Agreement made..............between.............., hereinafter described as the Senior Member,............., hereinafter described as the Other Present Partners and .............., hereinafter described as the New Partner.

Whereas the parties hereto, with the exception of the New

Partner, have heretofore been partners in business as.......

.......under the firm name of.............., which partnership expires this day; and

Whereas the parties hereto desire to continue said business;

Now, Therefore, This Indenture Witnesseth:

That the parties hereto have agreed as follows:

1. Said business shall be continued by the parties hereto as partners under the same firm name until and including the ..........day of..............

2. The good-will, firm name, plant, contracts and capital of the predecessor partnership, and any lease of offices held by it are now the exclusive property of the Senior Member. Any further good-will, plant, contracts, capital and leases acquired by this partnership shall be the exclusive property of said Senior Member. The use of the foregoing assets, however, is contributed by said Senior Member to this partnership for the term thereof, subject to the assumption by this firm of all the liabilities attaching thereto. Any of such liabilities remaining at the end of said term shall be assumed by said Senior Member unless this partnership shall be extended. Except as herein expressly provided, no other partner shall have any interest in any of the assets of this partnership.

3. The said Other Present Partners and New Partner shall devote their time and energy exclusively to the business of this partnership.

4. The financial business and affairs of this partnership shall be under the management of said Senior Member, who shall determine from time to time the amount of profits to be divided, and the partners shall be entitled to share only in profits divided within the term of the partnership in accordance with his determination.

5. The division of net profits shall be as follows:

..............................................................................................

.............................................................................................

..............................................................................................

6. All profits divided after the date of this instrument, whether on new or old business, shall be deemed profits of this partnership and divided as herein set out.

7. The Senior Member shall be entitled to draw $..........

on the first of each month, and the said Other Present Partners and New Partner shall each be entitled to draw the sum of $..........on the first of each month; the amounts so drawn to be charged as anticipated payments of profits.

8. The death of any party hereto during the term of this partnership shall not operate as a dissolution of the partnership, but the same shall be carried on by the survivors for the remainder of said term.

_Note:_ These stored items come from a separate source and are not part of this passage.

theorem retryWaitExpiry_completes {k : Fin 6} {s : State} (hdrv : s.dev.isOn .drv = true)
    (hwait : (vget s.dev.bridges k.val).state = .retryWait) (hfrom : (vget s.dev.bridges k.val).resumeFrom = none)
    (hcount : s.dev.clk.counting = true) :
    Completes (.retryWaitExpiry k) s (fun u =>
      (vget u.dev.bridges k.val).resumeFrom = some (retryDue s.od k.val s.dev + 800) ∧ u.od = s.od) := by
  refine completes_timed (due := retryWaitDue k.val) (f := (retryWaitExpiry · k.val)) rfl ⟨?_, rfl⟩
  have hbridges : (s.upTo (retryWaitDue k.val)).dev.bridges = s.dev.bridges := upTo_part _ s (p := .bridges) (by decide)
  have hover := le_dt_upTo (due := retryWaitDue k.val) (s := s) (by rw [retryWaitDue, hwait]; rfl) hcount
  have hdue : retryDue s.od k.val (s.upTo (retryWaitDue k.val)).dev = retryDue s.od k.val s.dev := by rw [retryDue, retryDue, hbridges]
  have hstep : retryWaitExpiry s.od k.val (s.upTo (retryWaitDue k.val)).dev =
      modBridge k.val (fun b => { b with resumeFrom := some (retryDue s.od k.val s.dev + 800) }) (s.upTo (retryWaitDue k.val)).dev := by
    simp [retryWaitExpiry, hbridges, hdue, hwait, hfrom, hover, hdrv]
  dsimp only
  rw [hstep]
  exact congrArg Bridge.resumeFrom (vget_vmod_same _ _ _ k.isLt)

/-! ### The clear and the self-test (R441, R442) -/

theorem writeEffect_bridgeControl (k : Fin 6) (session : Option Nat) (s : State) :
    writeEffect session (0x4200 + k.val) 1 (toLE 4 0x66726C63) s = bridgeClrfWrite k.val s ∧
    writeEffect session (0x4200 + k.val) 1 (toLE 4 0x74736574) s = bridgeTestWrite k.val s := by
  fin_cases k <;> exact ⟨rfl, rfl⟩

theorem bridgeClrf_completes {via : Via} {k : Fin 6} {s : State} (h : accepted via (0x4200 + k.val) 1 (toLE 4 0x66726C63) s = true) :
    Completes (.bridgeClrf via k) s (fun u => u.od = s.od ∧ (vget u.dev.bridges k.val).retries = [] ∧
      ((vget s.dev.pwm.pairs (14 + k.val)).active = true → (vget u.dev.bridges k.val).resumeFrom = some (s.dev.clk.dt + 800)) ∧
      ((vget s.dev.pwm.pairs (14 + k.val)).active = false → (vget u.dev.bridges k.val).state = .off)) := by
  refine completes_of_write rfl ⟨by omega, by decide, by simp, by omega, by omega⟩ h fun n t u v ho => ?_
  have hw := (writeEffect_bridgeControl k (some n) t).1
  have heff := hw.symm.trans ho.effect
  refine ⟨ho.od_kept (by rw [hw]; simp), ?_⟩
  have hpwm : t.dev.pwm = s.dev.pwm := ho.seen.part (p := .pwm) (by decide)
  have hbridges : v.dev.bridges = u.dev.bridges := ho.part (p := .bridges) (by decide)
  unfold bridgeClrfWrite at heff
  split at heff
  · cases heff
  · obtain rfl := congrArg Prod.snd heff
    simp only [wrote, State.act_dev, pronghornAgain_bridges, record_frame] at hbridges
    rw [hbridges, modBridge_bridges, vget_vmod_same _ _ _ k.isLt, hpwm, ho.seen.clk]
    cases (vget s.dev.pwm.pairs (14 + k.val)).active <;> simp

theorem bridgeTest_completes {via : Via} {k : Fin 6} {s : State} (h : accepted via (0x4200 + k.val) 1 (toLE 4 0x74736574) s = true) :
    Completes (.bridgeTest via k) s (fun u => (vget u.dev.bridges k.val).state = .selfTest ∧ u.od = s.od) := by
  refine completes_of_write rfl ⟨by omega, by decide, by simp, by omega, by omega⟩ h fun n t u v ho => ?_
  have hw := (writeEffect_bridgeControl k (some n) t).2
  have heff := hw.symm.trans ho.effect
  refine ⟨?_, ho.od_kept (by rw [hw]; simp)⟩
  have hbridges : v.dev.bridges = u.dev.bridges := ho.part (p := .bridges) (by decide)
  unfold bridgeTestWrite at heff
  dsimp only at heff
  split_ifs at heff
  · cases heff
  · cases heff
  · obtain rfl := congrArg Prod.snd heff
    rw [hbridges]
    exact congrArg Bridge.state (vget_vmod_same _ _ _ k.isLt)

theorem selftestDone_completes {k : Fin 6} {r : BitVec 8} {s : State} (hdrv : s.dev.isOn .drv = true)
    (htest : (vget s.dev.bridges k.val).state = .selfTest) :
    Completes (.selftestDone k r) s (fun u => (vget u.dev.bridges k.val).state = .off ∧
      (vget u.dev.bridges k.val).selfTest = selftestResult r.toNat ∧ u.od = s.od) := by
  refine completes_drives (f := (selftestDone · k.val r.toNat)) rfl ?_
  have hbridges : (selftestDone s.od k.val r.toNat s.dev).bridges =
      vmod s.dev.bridges k.val (fun b => { b with state := .off, selfTest := selftestResult r.toNat }) := by
    simp [selftestDone, hdrv, htest]
  dsimp only
  rw [hbridges, vget_vmod_same _ _ _ k.isLt]
  exact ⟨rfl, rfl, rfl⟩

/-! ### The end of a supply hold (R443, R444) -/

/-- Every entry of a vector is changed once, by the change for its number. -/
theorem vget_foldl_vmod {α : Type} {n : Nat} [Inhabited α] (f : Nat → α → α) (v : Vector α n) {m k : Nat} (hm : m ≤ n) :
    vget ((List.range m).foldl (fun v k => vmod v k (f k)) v) k = if k < m then f k (vget v k) else vget v k := by
  induction m with
  | zero => rfl
  | succ m ih =>
    rw [List.range_succ, List.foldl_append, List.foldl_cons, List.foldl_nil]
    by_cases hk : m = k
    · subst hk
      rw [vget_vmod_same _ _ _ (by omega), ih (by omega), if_neg (by omega), if_pos (by omega)]
    · rw [vget_vmod_other _ _ hk, ih (by omega)]
      by_cases hlt : k < m
      · rw [if_pos hlt, if_pos (by omega)]
      · rw [if_neg hlt, if_neg (by omega)]

/-- A wait for an instant of the AON oscillator ends at that instant or later. -/
theorem le_run_upTo {due : Od → Dev → Option Instant} {s : State} {t : Nat} (hdue : due s.od s.dev = some (.aon t)) :
    t ≤ (s.upTo due).dev.clk.run := by
  obtain ⟨hrun, -, -⟩ := passTicks_clock (k := ticksTo s.dev (.aon t)) (s := s)
  simp only [State.upTo, hdue]
  rw [hrun, ticksTo]
  omega

/-- The end of the hold that follows VDRV (R443). -/
def supplyHoldDue (_ : Od) (d : Dev) : Option Instant :=
  instantIf (vget d.rails.ok 8 && !d.hvLatched) (.aon (d.rails.vdrvSince + msT 1))

theorem supplyHoldRelease_completes {k : Fin 6} {s : State} (hdrv : s.dev.isOn .drv = true) (hrail : vget s.dev.rails.ok 8 = true)
    (hlatch : s.dev.hvLatched = false) (hhold : (vget s.dev.bridges k.val).state = .supplyHold)
    (hfrom : (vget s.dev.bridges k.val).resumeFrom = none) :
    Completes .supplyHoldRelease s (fun u => u.od = s.od ∧
      ((vget s.dev.bridges k.val).wasLockout = true → (vget u.dev.bridges k.val).state = .lockout) ∧
      ((vget s.dev.bridges k.val).wasLockout = false → (vget s.dev.pwm.pairs (14 + k.val)).active = false →
        (vget u.dev.bridges k.val).state = .off) ∧
      ((vget s.dev.bridges k.val).wasLockout = false → (vget s.dev.pwm.pairs (14 + k.val)).active = true →
        (vget u.dev.bridges k.val).resumeFrom = some (u.dev.clk.dt + 800))) := by
  refine completes_timed (due := supplyHoldDue) (f := fun o d => if d.isOn .drv then supplyHoldRelease o d else d) rfl ⟨rfl, ?_⟩
  have hrails : (s.upTo supplyHoldDue).dev.rails = s.dev.rails := upTo_part _ s (p := .rails) (by decide)
  have hhv : (s.upTo supplyHoldDue).dev.hvLatched = s.dev.hvLatched := upTo_part _ s (p := .hvLatched) (by decide)
  have hbridges : (s.upTo supplyHoldDue).dev.bridges = s.dev.bridges := upTo_part _ s (p := .bridges) (by decide)
  have hpwm := upTo_pwm supplyHoldDue s
  have hover := le_run_upTo (due := supplyHoldDue) (s := s) (t := s.dev.rails.vdrvSince + msT 1) (by simp [supplyHoldDue, instantIf, hrail, hlatch])
  have hclk : ∀ e, (pronghorn s.od e).clk = e.clk := fun e => pronghorn_leaves (p := .clk) (by decide) s.od e
  have hdrv' := (upTo_isOn supplyHoldDue s .drv).trans hdrv
  simp only [hdrv', if_true]
  generalize (s.upTo supplyHoldDue).dev = w at hrails hhv hbridges hpwm hover
  unfold supplyHoldRelease
  rw [if_neg (by simp [hrails, hrail, hhv, hlatch, hover])]
  simp only [pronghorn_bridges, hclk, vget_foldl_vmod _ _ (le_refl 6), k.isLt, if_true, hbridges, hpwm, hhold, hfrom]
  refine ⟨fun hlock => ?_, fun hlock hidle => ?_, fun hlock hactive => ?_⟩
  · simp [hlock]
  · simp [hlock, hidle]
  · simp [hlock, hactive]

/-- Settles O49: a trip, its retry, the two host's rows, the self-test's result and the release act on their bridge. -/
theorem bridgesTripAndRecover : Obligations.BridgesTripAndRecover :=
  ⟨fun _ _ _ => bridgeFault_completes, fun _ _ => retryWaitExpiry_completes, fun _ _ _ => bridgeClrf_completes,
    fun _ _ _ => bridgeTest_completes, fun _ _ _ => selftestDone_completes, fun _ _ => supplyHoldRelease_completes⟩

end Sys2Proof.Machine
end

section
/-! Traction axes (O50): commands, the loop sample and the times of a start, a re-catch and a deceleration. -/
namespace Sys2Proof.Machine

/-! ### Entries to a state -/

/-- An axis once it has entered `st` at `now`. -/
def Axis.entered (st : AxisState) (inh : Inhibit) (cause now : Nat) (a : Axis) : Axis :=
  { a with
    state := st, cause := cause, since := now, inhibit := inh,
    inhibitAt := if inh == a.inhibit then a.inhibitAt else now,
    implausible := 0, plausible := 0, slowSince := none, delayFrom := none,
    pElec := if st == .disabled || st == .asc || st == .blocked then 0 else a.pElec }

theorem axisEnter_axes (o : Od) (n : Nat) (st : AxisState) (inh : Inhibit) (cause : Nat) (d : Dev) :
    (axisEnter o n st inh cause d).axes = vset d.axes n ((vget d.axes n).entered st inh cause d.clk.dt) :=
  record_leaves (p := .axes) (by decide) o _ _ _ _

theorem axisEnter_axis {o : Od} {n : Nat} {st : AxisState} {inh : Inhibit} {cause : Nat} (d : Dev) (hn : n < 6) :
    vget (axisEnter o n st inh cause d).axes n = (vget d.axes n).entered st inh cause d.clk.dt := by
  rw [axisEnter_axes, vget_vset_same _ _ _ hn]

theorem mechEvaluate_axes (o : Od) (d : Dev) : (mechEvaluate o d).axes = d.axes := mechEvaluate_leaves (p := .axes) (by decide) o d

theorem mechEvaluate_pwm (o : Od) (d : Dev) : (mechEvaluate o d).pwm = d.pwm := mechEvaluate_leaves (p := .pwm) (by decide) o d

theorem ladderStarts_axes (o : Od) (before d : Dev) : (ladderStarts o before d).axes = d.axes :=
  ladderStarts_leaves (p := .axes) (by decide) o before d

/-- A re-catch enters RECATCH, or FAULT when it is one too many of the last 10 s (R459). -/
theorem enterRecatch_axis {o : Od} {n cause : Nat} (d : Dev) (hn : n < 6) :
    (vget (enterRecatch o n cause d).axes n).state =
      (if odU o (axisIx n) 0x23 < ((vget d.axes n).recatches.filter (fun t => d.clk.dt < t + secT 10)).length + 1
       then .fault else .recatch) ∧
    (vget (enterRecatch o n cause d).axes n).stoHeld = (vget d.axes n).stoHeld ∧
    (vget (enterRecatch o n cause d).axes n).forcedHeld = (vget d.axes n).forcedHeld := by
  unfold enterRecatch
  dsimp only
  rw [List.length_append, List.length_singleton]
  split
  · rw [axisEnter_axis _ hn, vget_vset_same _ _ _ hn]
    exact ⟨rfl, rfl, rfl⟩
  · rw [axisEnter_axis _ hn, vget_vset_same _ _ _ hn]
    exact ⟨rfl, rfl, rfl⟩

theorem blockAndWait_axis {o : Od} {n cause : Nat} (d : Dev) (hn : n < 6) :
    vget (blockAndWait o n cause d).axes n = { (vget d.axes n).entered .blocked .block cause d.clk.dt with delayFrom := some d.clk.dt } := by
  unfold blockAndWait
  dsimp only
  rw [vget_vmod_same _ _ _ hn, axisEnter_axis _ hn]

/-! ### Commands (R453, R454) -/

theorem writeEffect_axisControl (n : Fin 6) (session : Option Nat) (s : State) :
    writeEffect session (axisIx n.val) 1 (toLE 4 0x62616E65) s = axisEnableWrite n.val false s ∧
    writeEffect session (axisIx n.val) 1 (toLE 4 0x74616365) s = axisEnableWrite n.val true s ∧
    writeEffect session (axisIx n.val) 1 (toLE 4 0x61736964) s = axisDisaWrite n.val s ∧
    writeEffect session (axisIx n.val) 1 (toLE 4 0x6C636564) s = axisDeclWrite n.val s ∧
    writeEffect session (axisIx n.val) 1 (toLE 4 0x66726C63) s = axisClrfWrite n.val s := by
  fin_cases n <;> exact ⟨rfl, rfl, rfl, rfl, rfl⟩

theorem axisControl_row (n : Fin 6) (v : Nat) : PlainRow (axisIx n.val) 1 (toLE 4 v) := by
  have hn := n.isLt
  refine ⟨?_, by decide, by simp, ?_, ?_⟩ <;> unfold axisIx <;> omega

/-- What an enabling leaves an axis: held back where a group of its pairs is forced, or on its way. -/
def AxisEnabled (ecat : Bool) (a : Axis) : Prop :=
  a.stoHeld = false ∧ (a.forcedHeld = true → a.state = .blocked) ∧
    (a.forcedHeld = false → if ecat then a.state = .recatch ∨ a.state = .fault else a.state = .starting ∧ a.start = .polarity 0)

theorem axisEnable_enables {o : Od} {n : Nat} {ecat : Bool} (d : Dev) (hn : n < 6) : AxisEnabled ecat (vget (axisEnable o n ecat d).axes n) := by
  unfold axisEnable
  extract_lets a d1 pairs pwm d0 d2 d3
  have hready : (vget d2.axes n).stoHeld = false ∧ (vget d2.axes n).start = .polarity 0 := by
    simp only [d2, vget_vmod_same _ _ _ hn, and_self]
  clear_value d2
  have hstep : (vget d3.axes n).stoHeld = false ∧
      if ecat then (vget d3.axes n).state = .recatch ∨ (vget d3.axes n).state = .fault
      else (vget d3.axes n).state = .starting ∧ (vget d3.axes n).start = .polarity 0 := by
    simp only [d3]
    cases ecat with
    | false =>
      simp only [Bool.false_eq_true, if_false, axisEnter_axis _ hn]
      exact ⟨hready.1, rfl, hready.2⟩
    | true =>
      obtain ⟨hstate, hsto, -⟩ := enterRecatch_axis (o := o) (cause := 0x01) d2 hn
      simp only [if_true]
      refine ⟨hsto.trans hready.1, ?_⟩
      rw [hstate]
      split <;> simp
  obtain ⟨hsto, hstate⟩ := hstep
  split
  case isTrue hforced =>
    rw [axisEnter_axis _ hn]
    exact ⟨hsto, fun _ => rfl, fun h => absurd (hforced.symm.trans h) (by decide)⟩
  case isFalse hforced => exact ⟨hsto, fun h => absurd h hforced, fun _ => hstate⟩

9. In case of the death of the Senior Member during said term, the surviving partners shall pay to the representatives of his estate the sum of $..............and shall indemnify his estate against all liabilities and obligations of this partnership or any predecessor, and thereupon the surviving partners shall be, and shall be deemed to be, at the date of the death of said Senior Member, the owners of the good-will, firm name, plant, contracts, capital and other assets of this partnership and its predecessors, subject to the following agreement as to the use of the firm name: After the death of said Senior Member, the surviving partners shall carry out all existing contracts under the firm name of..............: and for three years after the death of said Senior Member, but not longer, new business may be taken under said firm name. After the adoption of a new firm name, however, the survivors shall have the right, so long as any three members of the present firm remain members of the new firm, to couple with the new firm name the phrase "Successors of..............."

10. In case of the death of any other partner during the term of this partnership, the surviving partners shall pay to the representatives of his estate the sum of $................

and the surviving partners shall assume, and hereby agree in such case to assume, all liabilities and obligations of this partnership or any predecessor.

11. In case of the death of any partner, the representatives of his estate shall accept the sum agreed to be paid as above provided as a full and final settlement of the amount to which the estate of such deceased partner shall be entitled, without any investigation or examination of the partnership property, books or accounts on the part of such representatives or of any other person in the interest of the estate of such deceased partner.

12. No party hereto shall, without the consent in writing of all of the other parties, in any way use the firm name or credit, either directly or indirectly, whether by endorsement, guaranty or otherwise, except for firm business, and no party shall, without like consent, become endorser, guarantor or surety for any other person.

13. This agreement shall bind the several parties, then-executors and administrators.

In Witness Whereof the parties hereto have hereunto set their hands and seals the day and year first above written.